**WHAT TO WORK ON:** One number is the whole answer: the tally of lines in the records below that contain "signed".

**DATA TO USE:**
-- ==== Sys2Proof/Machine/Collective.lean ====
section
/-! DEFINITION. Collectives: communicators, TCOLL from issue to end, matching and the reduction (R387 to R390). -/

namespace Sys2Proof.Machine

/-! Fields of a collective body (R69, R70, R388). -/

/-- The source buffer. -/
def collSrc (b : BitVec 512) : Nat := bodyNat b 16 4
/-- The destination buffer. -/
def collDst (b : BitVec 512) : Nat := bodyNat b 24 4
/-- SOFF. -/
def collSoff (b : BitVec 512) : Nat := bodyNat b 32 48
/-- DOFF. -/
def collDoff (b : BitVec 512) : Nat := bodyNat b 80 48
/-- n. -/
def collCount (b : BitVec 512) : Nat := bodyNat b 128 32
/-- ROOT. -/
def collRoot (b : BitVec 512) : Nat := bodyNat b 160 16
/-- COMM. -/
def collComm (b : BitVec 512) : Nat := bodyNat b 176 16
/-- OP. -/
def collOp (b : BitVec 512) : Nat := bodyNat b 192 4
/-- FMT. -/
def collFmt (b : BitVec 512) : Nat := bodyNat b 196 5
/-- ROP. -/
def collRop (b : BitVec 512) : Nat := bodyNat b 201 3
/-- SCOPE. -/
def collScope (b : BitVec 512) : Nat := bodyNat b 204 4

/-- The operation reduces. -/
def collReduces (b : BitVec 512) : Bool := [0, 1, 4].contains (collOp b)

/-- A field that names a buffer, an operation, a format or a scope holds a value it does not assign. -/
def collBadFields (b : BitVec 512) : Bool :=
  let buf (x : Nat) : Bool := x == 1 || x == 2
  !buf (collSrc b) || !buf (collDst b) || decide (6 ≤ collOp b) || decide (3 ≤ collRop b) || !([4, 6, 7, 8].contains (collScope b)) ||
    !(if collReduces b then [0, 1, 2, 9, 10].contains (collFmt b) else decide (collFmt b ≤ 10))

/-! Communicators (R387). -/

/-- A member: module, die and core. -/
structure Member where
  pkg : Nat
  die : Nat
  core : Nat
deriving DecidableEq, Repr

/-- A communicator's entry. -/
def commEntry (s : State) (die c : Nat) : BitVec 128 :=
  BitVec.ofNat 128 (rdHomeNat s ((vget s.linkCtl die ⟨0, 0, 0, 0, 0⟩).commbase.toNat + 16 * c) 16)

/-- VALID of an entry. -/
def commValid (e : BitVec 128) : Bool := e.getLsbD 63

/-- The members an entry names, unless it is not valid or malformed. -/
def commMembers (s : State) (e : BitVec 128) : Option (List Member) :=
  let a := (e.extractLsb' 2 50).toNat * 4
  let n := rdHomeNat s a 4 % 2 ^ 13
  if !commValid e || e.extractLsb' 76 52 != 0 || e.extractLsb' 52 11 != 0 || e.extractLsb' 0 2 != 0 || n < 2 || 4096 < n then none
  else
    let words := (List.range n).map fun r => rdHomeNat s (a + 4 + 4 * r) 4
    if words.eraseDups.length ≠ n ∨ words.any fun w => decide (2 ^ 19 ≤ w) then none
    else some (words.map fun w => ⟨w % 2 ^ 10, natBits w 10 10, natBits w 18 11⟩)

/-- A core of this module, as a member. -/
def asMember (s : State) (die core : Nat) : Member := ⟨s.pkgId.toNat, die, core⟩

/-- What a scope behaves as where the level that it names is degenerate (R13, R18): .pod without a Kolnel link in service as .pkg, and .pkg
of a single die as .die. -/
def effScope (s : State) (scope : Nat) : Nat :=
  let a := if scope = 8 ∧ ((List.range 18).any (portUp s)) = false then 7 else scope
  if a = 7 ∧ capsDies s = 1 then 6 else a

/-- A member lies within a scope of a core. -/
def Member.within (scope : Nat) (me x : Member) : Bool :=
  match scope with
  | 4 => x.pkg == me.pkg && x.die == me.die && x.core / 4 == me.core / 4
  | 6 => x.pkg == me.pkg && x.die == me.die
  | 7 => x.pkg == me.pkg
  | _ => true

/-! Sizes (R389). -/

/-- Source elements of rank r among N. -/
def srcElts (b : BitVec 512) (r N : Nat) : Nat :=
  let n := collCount b
  match collOp b with
  | 2 => if r = collRoot b then n else 0
  | 4 => N * n
  | 5 => N * n
  | _ => n

/-- Destination elements of rank r among N. -/
def dstElts (b : BitVec 512) (r N : Nat) : Nat :=
  let n := collCount b
  match collOp b with
  | 1 => if r = collRoot b then n else 0
  | 3 => N * n
  | 5 => N * n
  | _ => n

/-- Bytes of an element. -/
def collElt (b : BitVec 512) : Nat := codeWidth (collFmt b) / 8

/-- The source's footprint. -/
def srcRange (b : BitVec 512) (r N : Nat) : Range := Range.of (BitVec.ofNat 2 (collSrc b)) (collSoff b) (srcElts b r N * collElt b)

/-- The destination's footprint. -/
def dstRange (b : BitVec 512) (r N : Nat) : Range := Range.of (BitVec.ofNat 2 (collDst b)) (collDoff b) (dstElts b r N * collElt b)

/-! Issue (R388, R390). -/

/-- How many collectives of a communicator a core has issued. -/
def collCountOf (s : State) (comm die core : Nat) : Nat :=
  ((s.collCounts.find? fun x => x.1 = comm ∧ x.2.1 = die ∧ x.2.2.1 = core).map fun x => x.2.2.2).getD 0

/-- One more. -/
def collCounted (s : State) (comm die core : Nat) : State :=
  let n := collCountOf s comm die core
  { s with collCounts := s.collCounts.filter (fun x => !decide (x.1 = comm ∧ x.2.1 = die ∧ x.2.2.1 = core)) ++ [(comm, die, core, n + 1)] }

/-- A footprint that leaves its buffer. -/
def offBuffer (k : Core) (r : Range) : Option Trap := if r.lo = r.hi then none else bufferSide k r.buf r.lo r.hi

/-- A collective's checks against its communicator, and the command. -/
def collWith (s : State) (t : BitVec 6) (b : BitVec 512) (ms : List Member) : Except Trap Command :=
  let me := asMember s s.core.die s.core.num
  match ms.findIdx? fun m => m = me with
  | none => .error (Trap.of .collectiveState)
  | some r =>
    let rd := srcRange b r ms.length
    let wr := dstRange b r ms.length
    match firstTrap
      [if ms.any fun m => !m.within (effScope s (collScope b)) me then some (Trap.of .collectiveState) else none,
        limitIf (([1, 2].contains (collOp b)) && decide (ms.length ≤ collRoot b)),
        limitIf (decide (131072 < rd.hi - rd.lo ∨ 131072 < wr.hi - wr.lo)), offBuffer s.core rd, offBuffer s.core wr,
        limitIf (anyMeets [rd] [wr])] with
    | some e => .error e
    | none =>
      .ok { baseCommand s t b with
        reads := if rd.lo = rd.hi then [] else [rd], writes := if wr.lo = wr.hi then [] else [wr]
        part := collCountOf s (collComm b) s.core.die s.core.num }

/-- A collective's checks, and the command (R388). -/
def collCheck (s : State) (t : BitVec 6) (b : BitVec 512) : Except Trap Command :=
  let e := commEntry s s.core.die (collComm b)
  let high (x off : Nat) : Option Trap :=
    if 2 ^ 19 ≤ off then some (Trap.at .scratchpadRange (spAddr (BitVec.ofNat 2 x) (off % 2 ^ 62))) else none
  match firstTrap
    [if collBadFields b then some (Trap.of .templateKind) else none, barCheck s b, high (collSrc b) (collSoff b),
      high (collDst b) (collDoff b), limitIf (decide (collCount b = 0))] with
  | some e => .error e
  | none =>
    match commMembers s e with
    | none => .error (Trap.of .collectiveState)
    | some ms => if e.extractLsb' 64 12 ≠ s.core.ctx.aspace then .error (Trap.of .collectiveState) else collWith s t b ms

/-- A collective enters the collective queue and takes its place in the communicator's count. -/
def enterColl (s : State) (c : Command) : State :=
  let t := modCore s fun k => pushCommand k 3 c
  collCounted { t with order := t.order + 1 } (collComm c.body) s.core.die s.core.num

/-- TCOLL (R388). -/
def execTcoll (t : BitVec 6) (f : BitVec 4) (v : BitVec 16) (s : State) : Out := issueWord 3 1 t f v collCheck enterColl s

/-- COLLECTIVE_HOLD (R67). -/
def execCollectiveHold (t : BitVec 6) (f : BitVec 4) (v : BitVec 16) (s : State) : Out := holdWord 3 t f v s

/-- Communicators whose entry is no longer valid start their counts anew (R390). -/
def pruneColl (s : State) : State :=
  if s.collCounts = [] ∧ s.collGone = [] then s
  else
    let valid (c : Nat) : Bool := commValid (commEntry s 0 c) || commValid (commEntry s 1 c)
    { s with collCounts := s.collCounts.filter fun x => valid x.1, collGone := s.collGone.filter fun x => valid x.1 }

/-! The reduction (R389). -/

/-- An element as .f32, exact. -/
def toF32 (fmt bits : Nat) : Nat :=
  match numFmt fmt with
  | some (.flt f) => if f = .f32 then bits else (fCvt f .f32 .rne bits).1
  | _ => bits

/-- One step of a float reduction. -/
def redFloat (rop acc x : Nat) : Nat :=
  match rop with
  | 0 => (fAdd .f32 .rne acc x).1
  | 1 => (fMinMax .f32 false false acc x).1
  | _ => (fMinMax .f32 true false acc x).1

/-- One step of an integer reduction. -/
def redInt (rop : Nat) (signed : Bool) (acc x : Nat) : Nat :=
  let v (n : Nat) : Int := if signed then signedOf 32 n else (n : Int)
  match rop with
  | 0 => (acc + x) % 2 ^ 32
  | 1 => if v acc ≤ v x then acc else x
  | _ => if v acc ≤ v x then x else acc

/-- red: the values in ascending rank order. -/
def redValues (fmt rop : Nat) : List Nat → Nat
  | [] => 0
  | x :: xs =>
    match numFmt fmt with
    | some (.flt f) =>
      let acc := (xs.map (toF32 fmt)).foldl (redFloat rop) (toF32 fmt x)
      if f = .f32 then acc else (fCvt .f32 f .rne acc).1
    | some (.int _ sg) => xs.foldl (redInt rop sg) x
    | _ => x

/-- Element i of a source's bytes. -/
def eltAt (e : Nat) (bytes : List Byte) (i : Nat) : Nat := leNat ((bytes.drop (i * e)).take e)

/-- The destination bytes of rank r. -/
def collBytes (b : BitVec 512) (srcs : List (List Byte)) (r : Nat) : List Byte :=
  let e := collElt b
  let n := collCount b
  let red (i : Nat) : List Byte := leBytes e (redValues (collFmt b) (collRop b) (srcs.map fun s => eltAt e s i))
  match collOp b with
  | 0 => (List.range n).flatMap red
  | 1 => if r = collRoot b then (List.range n).flatMap red else []
  | 2 => srcs.getD (collRoot b) []
  | 3 => srcs.flatMap id
  | 4 => (List.range n).flatMap fun i => red (r * n + i)
  | _ => srcs.flatMap fun s => (s.drop (r * n * e)).take (n * e)

/-! Matching, start and end (R390). -/

/-- A core's matching entry at the head of its queue, released. -/
def collReady (s : State) (comm j : Nat) (m : Member) : Option Command :=
  let k := getCore s m.die m.core
  match queueOf k 3 with
  | c :: _ =>
    if c.kind = .tmpl 1 ∧ collComm c.body = comm ∧ c.part = j ∧ released s k 3 c = true ∧ issuerClear s c = true ∧
        (vget k.run 3 []).length < 4 then some c
    else none
  | [] => none

/-- Every member's matching entry, in rank order, when all are ready. A member on another module never is (log entry 19). -/
def collMatch (s : State) (comm j : Nat) (ms : List Member) : Option (List Command) :=
  ms.mapM fun m => if m.pkg = s.pkgId.toNat then collReady s comm j m else none

/-- Matching entries agree. -/
def collAgree (a b : Command) : Bool :=
  let f (c : Command) : List Nat :=
    [collOp c.body, collFmt c.body, collRop c.body, collCount c.body, collRoot c.body, collScope c.body]
  f a == f b

/-- The first fault that the members meet: a source or destination that reaches a bank of another BFMT (R136), then among the sources an
uncorrectable word or a verdict word, and then one among the destinations (log entry 113). -/
def collFault (s : State) (cs : List Command) (ms : List Member) (srcs : List (List Byte)) : Option (Cause × Nat) :=
  let N := ms.length
  let format := (ms.zip cs).zipIdx.findSome? fun ((m, c), r) =>
    (otherBanks (getCore s m.die m.core) [srcRange c.body r N, dstRange c.body r N]).map fun a => (Cause.bankFormat, a)
  let bad := (ms.zip cs).zipIdx.findSome? fun ((m, c), r) =>
    let x := srcRange c.body r N
    spBad (getCore s m.die m.core) x.buf x.lo (x.hi - x.lo) |>.map fun o => (Cause.storageError, spAddr x.buf (o / 8 * 8))
  let verdict := (cs.zip srcs).any fun (c, bytes) =>
    collReduces c.body && collFmt c.body == 0 && (List.range (bytes.length / 4)).any fun i => isVerdict (BitVec.ofNat 32 (eltAt 4 bytes i))
  let dest := (ms.zip cs).zipIdx.findSome? fun ((m, c), r) =>
    let x := dstRange c.body r N
    spBadWrite (getCore s m.die m.core) x.buf x.lo (x.hi - x.lo) |>.map fun o => (Cause.storageError, spAddr x.buf (o / 8 * 8))
  match format.or bad with
  | some f => some f
  | none => if verdict then some (.verdictOperand, 0) else dest

/-- A member's entry starts, with the fault it will end with. -/
def startMember (s : State) (m : Member) (c : Command) (gid n : Nat) (f : Option (Cause × Nat)) : State :=
  let k := getCore s m.die m.core
  let fault : Option CmdFault := f.map fun x => ⟨x.1, BitVec.ofNat 64 x.2, 0⟩
  putCore s (startCommand k 3 { c with gid := gid, progress := n, fault := fault })

/-- Every member's source has been read: its words lose their single-bit errors (R143). -/
def collRead (s : State) (ms : List Member) (cs : List Command) : State :=
  (ms.zip cs).foldl (fun t (m, c) => correctSoft t m.die m.core c.reads) s

/-- The members' sources are read: entries that disagree, and a footprint in banks of different formats, stop the command before. -/
def collReads (f : Option (Cause × Nat)) : Bool :=
  !f.any fun x => x.1 == .collectiveState || x.1 == .bankFormat

/-- All members start together, with the whole effect. -/
def collStarted (s : State) (ms : List Member) (cs : List Command) : State :=
  let N := ms.length
  let srcs := (ms.zip cs).zipIdx.map fun ((m, c), r) =>
    let x := srcRange c.body r N
    spRead (getCore s m.die m.core) x.buf x.lo (x.hi - x.lo)
  let agree := match cs with
    | [] => true
    | c :: r => r.all (collAgree c)
  let f := if agree then collFault s cs ms srcs else some (.collectiveState, 0)
  let s1 := (ms.zip cs).zipIdx.foldl (fun t ((m, c), r) =>
    let bytes := if f.isSome then [] else collBytes c.body srcs r
    let x := dstRange c.body r N
    let t1 := if bytes = [] then t else putCore t (spWrite (getCore t m.die m.core) x.buf x.lo bytes)
    startMember t1 m c s.order bytes.length f) (if collReads f then collRead s ms cs else s)
  { s1 with order := s1.order + 1 }

/-- COLLECTIVE_START (R390): the entry at the head of this core's queue, with its partners'; alone, and faulted, when a partner's was
removed. It also ends an entry of a changed image that fails its checks (R106). -/
def execCollectiveStart (s : State) : Out :=
  endsBad 3 (fun _ _ => 0) s (match queueOf s.core 3 with
  | [] => .next s
  | c :: _ =>
    let me := asMember s s.core.die s.core.num
    let comm := collComm c.body
    if (collReady s comm c.part me).isNone then .next s
    else if s.collGone.contains (comm, c.part) then
      .next (startMember { s with order := s.order + 1 } me c s.order 0 (some (.collectiveState, 0)))
    else match commMembers s (commEntry s s.core.die comm) with
      | none => .next s
      | some ms =>
        match collMatch s comm c.part ms with
        | some cs => .next (collStarted s ms cs)
        | none => .next s)

/-- One member's command ends: record, arrival, markers. -/
def collMemberEnd (gid : Nat) (s : State) (p : Nat × Nat) : State :=
  match (vget (getCore s p.1 p.2).run 3 []).find? fun c => c.gid = gid with
  | none => s
  | some c =>
    let s1 := putCore s (endCommand (getCore s p.1 p.2) 3 c)
    let s2 := match c.fault with
      | some f => writeRecord s1 c.aspace (commandRecord 3 p.2 c f)
      | none => s1
    let s3 := match bodyBar c.body with
      | some (l, n) =>
        commandSignal s2 (signalOf s c l p.2 n none c.fault.isSome false)
      | none => s2
    settleMarkers s3 p.1 p.2

/-- COLLECTIVE_END (R390): one of this core's started collectives ends on every member. -/
def execCollectiveEnd (s : State) : Out :=
  let l := vget s.core.run 3 []
  let n := if l.length ≤ 1 then 0 else Config.freeMerge s.fresh 8 % l.length
  match l[n]? with
  | none => .next s
  | some c => .next (((allCores s).map fun k => (k.die, k.num)).foldl (collMemberEnd c.gid) s)

end Sys2Proof.Machine
end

**REPLY TO THE EXERCISE:** 2